Uploaded to the Chrome store on February 14, the add-on, as first reported by cybersecurity firm Guardio Labs, began appearing in Google search advertisements exactly one month later.

One victim of the attack, according to Guardio Labs’ report, even had their Facebook business account used to promote ISIS propaganda.

“The misuse of ChatGPT’s brand and popularity just keeps on rising, used not only for Facebook account harvesting and not only with malicious fake Extensions for Chrome,” wrote Nati Tal, head of Guardio Labs.

“Major services offered by Facebook, Google, and other big names are under continuous attack and abuse, while at the end of it all—the ones being mostly hit here are us, the users.”

In a statement to Bleeping Computer on Wednesday, Google confirmed that it removed the extension after being alerted to its presence on the Chrome Web Store.

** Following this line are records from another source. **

/-- The exact sum; opposite operands of equal magnitude give +0 (R45). -/
def add : Val → Val → Val
  | .nan, _ => .nan
  | _, .nan => .nan
  | .inf s, .inf t => if s = t then .inf s else .nan
  | .inf s, _ => .inf s
  | _, .inf t => .inf t
  | .fin s m e, .fin t n f =>
    let q := min e f
    let i := alignTo q s m e + alignTo q t n f
    if i = 0 then .fin (s && t && m == 0) 0 q
    else .fin (decide (i < 0)) i.natAbs q

/-- The exact product (R45: the sign of a zero product is kept). -/
def mul : Val → Val → Val
  | .nan, _ => .nan
  | _, .nan => .nan
  | .inf s, .inf t => .inf (s != t)
  | .inf s, .fin t n _ => if n = 0 then .nan else .inf (s != t)
  | .fin s m _, .inf t => if m = 0 then .nan else .inf (s != t)
  | .fin s m e, .fin t n f => .fin (s != t) (m * n) (e + f)

def sub (a b : Val) : Val := add a b.neg

/-- Magnitudes compared exactly: -1, 0 or 1 of the first against the second, for finite values. -/
def cmpMag (m : Nat) (e : Int) (n : Nat) (f : Int) : Ordering :=
  let q := min e f
  compare (m <<< (e - q).toNat) (n <<< (f - q).toNat)

/-- `a < b` for values that are not NaN, -0 and +0 equal. -/
def lt : Val → Val → Bool
  | .nan, _ => false
  | _, .nan => false
  | .inf s, .inf t => s && !t
  | .inf s, .fin .. => s
  | .fin .., .inf t => !t
  | .fin s m e, .fin t n f =>
    let q := min e f
    decide (alignTo q s m e < alignTo q t n f)

/-- Numerically equal (NaN never; -0 equals +0). -/
def eqv (a b : Val) : Bool := !a.isNan && !b.isNan && !lt a b && !lt b a

def le (a b : Val) : Bool := lt a b || eqv a b

/-- The larger (R46): NaN if either is NaN, and -0 below +0. -/
def max (a b : Val) : Val :=
  if a.isNan || b.isNan then .nan
  else if lt a b then b
  else if lt b a then a
  else if a.sign then b else a

/-- The smaller (R46). -/
def min (a b : Val) : Val :=
  if a.isNan || b.isNan then .nan
  else if lt a b then a
  else if lt b a then b
  else if a.sign then a else b

/-- floor(log2) of a nonzero finite magnitude. -/
def exponent : Val → Int
  | .fin _ m e => Int.ofNat (Nat.log2 m) + e
  | _ => 0

/-- The value times `2^k`. -/
def scale (k : Int) : Val → Val
  | .fin s m e => .fin s m (e + k)
  | v => v

end Val

/-- Rounding modes of a CVT field (R58): 3 is treated as 0. -/
inductive RMode where
  | nearest | zero | stochastic
  deriving DecidableEq, Repr

def RMode.code : RMode → Nat
  | .nearest => 0
  | .zero => 1
  | .stochastic => 2

/-- The effective rounding mode and saturation of a conversion (R58, R67). -/
structure Cvt where
  rmode : RMode
  sat : Bool
  deriving DecidableEq, Repr

/-- A 4-bit CVT field as it acts in a region whose FORCE_RNE bit was sampled as `force` (R58, R67). -/
def Cvt.ofField (force : Bool) (c : Nat) : Cvt :=
  let rm := match c % 4 with
    | 1 => RMode.zero
    | 2 => RMode.stochastic
    | _ => RMode.nearest
  { rmode := if force then .nearest else rm, sat := bit c 2 }

/-- The top 16 of the `d` discarded bits `rem` (R63). -/
def topDiscarded (rem d : Nat) : Nat :=
  if d ≤ 16 then rem <<< (16 - d) else rem >>> (d - 16)

/-- `m * 2^e` rounded to a multiple of `2^q`, as that multiple (R62, R63); `r` is the random number of the lane. -/
def roundMag (rm : RMode) (r m : Nat) (e q : Int) : Nat :=
  if q ≤ e then m <<< (e - q).toNat
  else
    let d := (q - e).toNat
    let n := m >>> d
    let rem := m % 2 ^ d
    match rm with
    | .zero => n
    | .nearest => if 2 * rem > 2 ^ d ∨ (2 * rem = 2 ^ d ∧ n % 2 = 1) then n + 1 else n
    | .stochastic => if topDiscarded rem d + r ≥ 65536 then n + 1 else n

/-- How a binary format treats its top exponent (Table 2.2). -/
inductive Specials where
  | ieee      -- infinity and NaN
  | e4m3      -- one NaN pattern, no infinity
  | none      -- neither (MX elements)
  deriving DecidableEq, Repr

/-- The shape of a binary floating-point format (Table 2.2, R51). -/
structure FpFmt where
  eb : Nat
  mb : Nat
  bias : Nat
  specials : Specials
  subnormals : Bool
  nanBits : Nat
  deriving DecidableEq, Repr

namespace FpFmt
def binary32 : FpFmt := ⟨8, 23, 127, .ieee, true, 0x7FC00000⟩
def binary16 : FpFmt := ⟨5, 10, 15, .ieee, true, 0x7E00⟩
def bf16 : FpFmt := ⟨8, 7, 127, .ieee, true, 0x7FC0⟩
def e4m3 : FpFmt := ⟨4, 3, 7, .e4m3, true, 0x7F⟩
def e5m2 : FpFmt := ⟨5, 2, 15, .ieee, true, 0x7F⟩
def e2m3 : FpFmt := ⟨2, 3, 1, .none, true, 0⟩
def e3m2 : FpFmt := ⟨3, 2, 3, .none, true, 0⟩
def e2m1 : FpFmt := ⟨2, 1, 1, .none, true, 0⟩
def w48 : FpFmt := ⟨10, 37, 511, .ieee, false, 0x7FF000000000⟩

/-- The exponent of the smallest normal value. -/
def emin (f : FpFmt) : Int := 1 - Int.ofNat f.bias

/-- The exponent of the largest finite value. -/
def emax (f : FpFmt) : Int :=
  match f.specials with
  | .ieee => Int.ofNat (2 ^ f.eb - 2) - Int.ofNat f.bias
  | _ => Int.ofNat (2 ^ f.eb - 1) - Int.ofNat f.bias

/-- The significand of the largest finite value. -/
def maxSig (f : FpFmt) : Nat :=
  match f.specials with
  | .e4m3 => 2 ^ (f.mb + 1) - 2
  | _ => 2 ^ (f.mb + 1) - 1

/-- The bits of an infinity (formats that have one). -/
def infBits (f : FpFmt) (neg : Bool) : Nat := b2n neg * 2 ^ (f.eb + f.mb) + (2 ^ f.eb - 1) * 2 ^ f.mb

/-- The bits of the largest finite value. -/
def maxBits (f : FpFmt) (neg : Bool) : Nat :=
  b2n neg * 2 ^ (f.eb + f.mb) + ((f.emax + Int.ofNat f.bias).toNat - 1) * 2 ^ f.mb + f.maxSig

/-- The bits of a zero. -/
def zeroBits (f : FpFmt) (neg : Bool) : Nat := b2n neg * 2 ^ (f.eb + f.mb)

/-- The value of a bit pattern (R42 to R44, R52). -/
def decode (f : FpFmt) (w : Nat) : Val :=
  let s := bit w (f.eb + f.mb)
  let e := bits w f.mb f.eb
  let m := bits w 0 f.mb
  let top := 2 ^ f.eb - 1
  if f.specials = .ieee ∧ e = top then (if m = 0 then .inf s else .nan)
  else if f.specials = .e4m3 ∧ e = top ∧ m = 2 ^ f.mb - 1 then .nan
  else if e = 0 then
    (if f.subnormals then .fin s m (f.emin - Int.ofNat f.mb) else .fin s 0 0)
  else .fin s (2 ^ f.mb + m) (Int.ofNat e - Int.ofNat f.bias - Int.ofNat f.mb)

end FpFmt

/-- What became of one converted element: the categories of Table 2.5, R61 and R553. -/
inductive NumCat where
  | plain       -- delivered as a normal value, a zero of a zero, or an exact integer
  | saturated
  | infinite
  | subnormal
  | flushed     -- a nonzero value delivered as zero
  | nan
  deriving DecidableEq, Repr

/-- Conversion of a value into a binary format (R58 to R63, Table 2.5). [DEDUCED, log entry 30] -/
def FpFmt.encode (f : FpFmt) (c : Cvt) (r : Nat) : Val → Nat × NumCat
  | .nan => (f.nanBits, .nan)
  | .inf s => if f.specials = .ieee then (f.infBits s, .infinite) else (f.nanBits, .nan)
  | .fin s m e =>
    if m = 0 then (f.zeroBits s, .plain)
    else
      let ex := Int.ofNat (Nat.log2 m) + e
      let q := (if f.subnormals then max ex f.emin else ex) - Int.ofNat f.mb
      let n := roundMag c.rmode r m e q
      if Val.cmpMag n q f.maxSig (f.emax - Int.ofNat f.mb) = .gt then
        if c.rmode = .zero ∨ c.sat ∨ f.specials = .none then (f.maxBits s, .saturated)
        else if f.specials = .ieee then (f.infBits s, .infinite)
        else (f.nanBits, .nan)
      else if n = 0 then (f.zeroBits s, .flushed)
      else if Val.cmpMag n q 1 f.emin = .lt ∧ f.subnormals = false then (f.zeroBits s, .flushed)
      else
        let w := b2n s * 2 ^ (f.eb + f.mb)
          + ((q + Int.ofNat f.mb + Int.ofNat f.bias) - 1).toNat * 2 ^ f.mb + n
        (w, if Val.cmpMag n q 1 f.emin = .lt then .subnormal else .plain)

/-- Nearest, ties to even, overflow to infinity: the rounding of lane arithmetic and of W48 additions. -/
def Cvt.rne : Cvt := ⟨.nearest, false⟩

/-- The binary32 value nearest an exact value (R46). -/
def round32 (v : Val) : Val := FpFmt.binary32.decode (FpFmt.binary32.encode .rne 0 v).1

/-- What an adder of the lanes delivers of an exact sum (R46), with its category (R73). [DEDUCED, log entry 146; DESIGN CHOICE, log entry 137] -/
def adder32 (v : Val) : Val × NumCat := let r := FpFmt.binary32.encode .rne 0 v; (FpFmt.binary32.decode r.1, r.2)

/-- A conversion into int32 (R553): the two's complement word and its category. -/
def encodeInt32 (c : Cvt) (r : Nat) : Val → Nat × NumCat
  | .nan => (0, .nan)
  | .inf s => (if s then 0x80000000 else 0x7FFFFFFF, .saturated)
  | .fin s m e =>
    let n := roundMag c.rmode r m e 0
    if s then (if n > 2 ^ 31 then (0x80000000, .saturated) else ((2 ^ 32 - n) % 2 ^ 32, .plain))
    else (if n > 2 ^ 31 - 1 then (0x7FFFFFFF, .saturated) else (n, .plain))

/-- One W48 addition (R54): the exact sum rounded to nearest even, flushed below 2^-510, infinite above the largest. [DEDUCED, log entry 146] -/
def w48Add (a b : Val) : Val × NumCat :=
  let r := FpFmt.w48.encode .rne 0 (Val.add a b)
  (FpFmt.w48.decode r.1, r.2)

/-- The format codes of Table 2.1 (R41). -/
inductive Fmt where
  | binary32 | binary16 | bf16 | e4m3 | e5m2 | mx8e4m3 | mx8e5m2 | mx6e2m3 | mx6e3m2 | mx4 | w48 | splitLo | int32 | g16
  | reserved14 | reserved15
  deriving DecidableEq, Repr

namespace Fmt

def ofCode (n : Nat) : Fmt :=
  match n with
  | 0 => .binary32 | 1 => .binary16 | 2 => .bf16 | 3 => .e4m3 | 4 => .e5m2 | 5 => .mx8e4m3 | 6 => .mx8e5m2
  | 7 => .mx6e2m3 | 8 => .mx6e3m2 | 9 => .mx4 | 10 => .w48 | 11 => .splitLo | 12 => .int32 | 13 => .g16
  | 14 => .reserved14 | _ => .reserved15

def code : Fmt → Nat
  | .binary32 => 0 | .binary16 => 1 | .bf16 => 2 | .e4m3 => 3 | .e5m2 => 4 | .mx8e4m3 => 5 | .mx8e5m2 => 6
  | .mx6e2m3 => 7 | .mx6e3m2 => 8 | .mx4 => 9 | .w48 => 10 | .splitLo => 11 | .int32 => 12 | .g16 => 13
  | .reserved14 => 14 | .reserved15 => 15

/-- A microscaling format: its elements share a scale in blocks of 32. -/
def isMx : Fmt → Bool
  | .mx8e4m3 | .mx8e5m2 | .mx6e2m3 | .mx6e3m2 | .mx4 => true
  | _ => false

/-- Bits of one element, scale apart (Table 2.1). -/
def elemBits : Fmt → Nat
  | .binary32 => 32 | .binary16 => 16 | .bf16 => 16 | .e4m3 => 8 | .e5m2 => 8 | .mx8e4m3 => 8 | .mx8e5m2 => 8
  | .mx6e2m3 => 6 | .mx6e3m2 => 6 | .mx4 => 4 | .w48 => 48 | .splitLo => 16 | .int32 => 32
  | .g16 => 0 | .reserved14 => 0 | .reserved15 => 0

“We don’t allow ads on our platform that use malicious techniques such as phishing,” a Google representative said. “We’ve reviewed the ads in question and taken appropriate action. The extension is no longer available from the Chrome Web Store.”

The unknown threat actors behind the malicious add-on carried out a similar attack in the past.

Guardio Labs found that the extension was communicating with the same infrastructure as another fake ChatGPT add-on that was downloaded more than 4,000 times before being removed earlier this month.

“This time, threat actors didn’t have to work hard on the look and feel of this malicious ChatGPT-themed extension—they just forked and edited a well-known open-source project that does exactly that,” Guardio Labs reported. “From zero to ‘hero’ in probably less than 2 minutes.”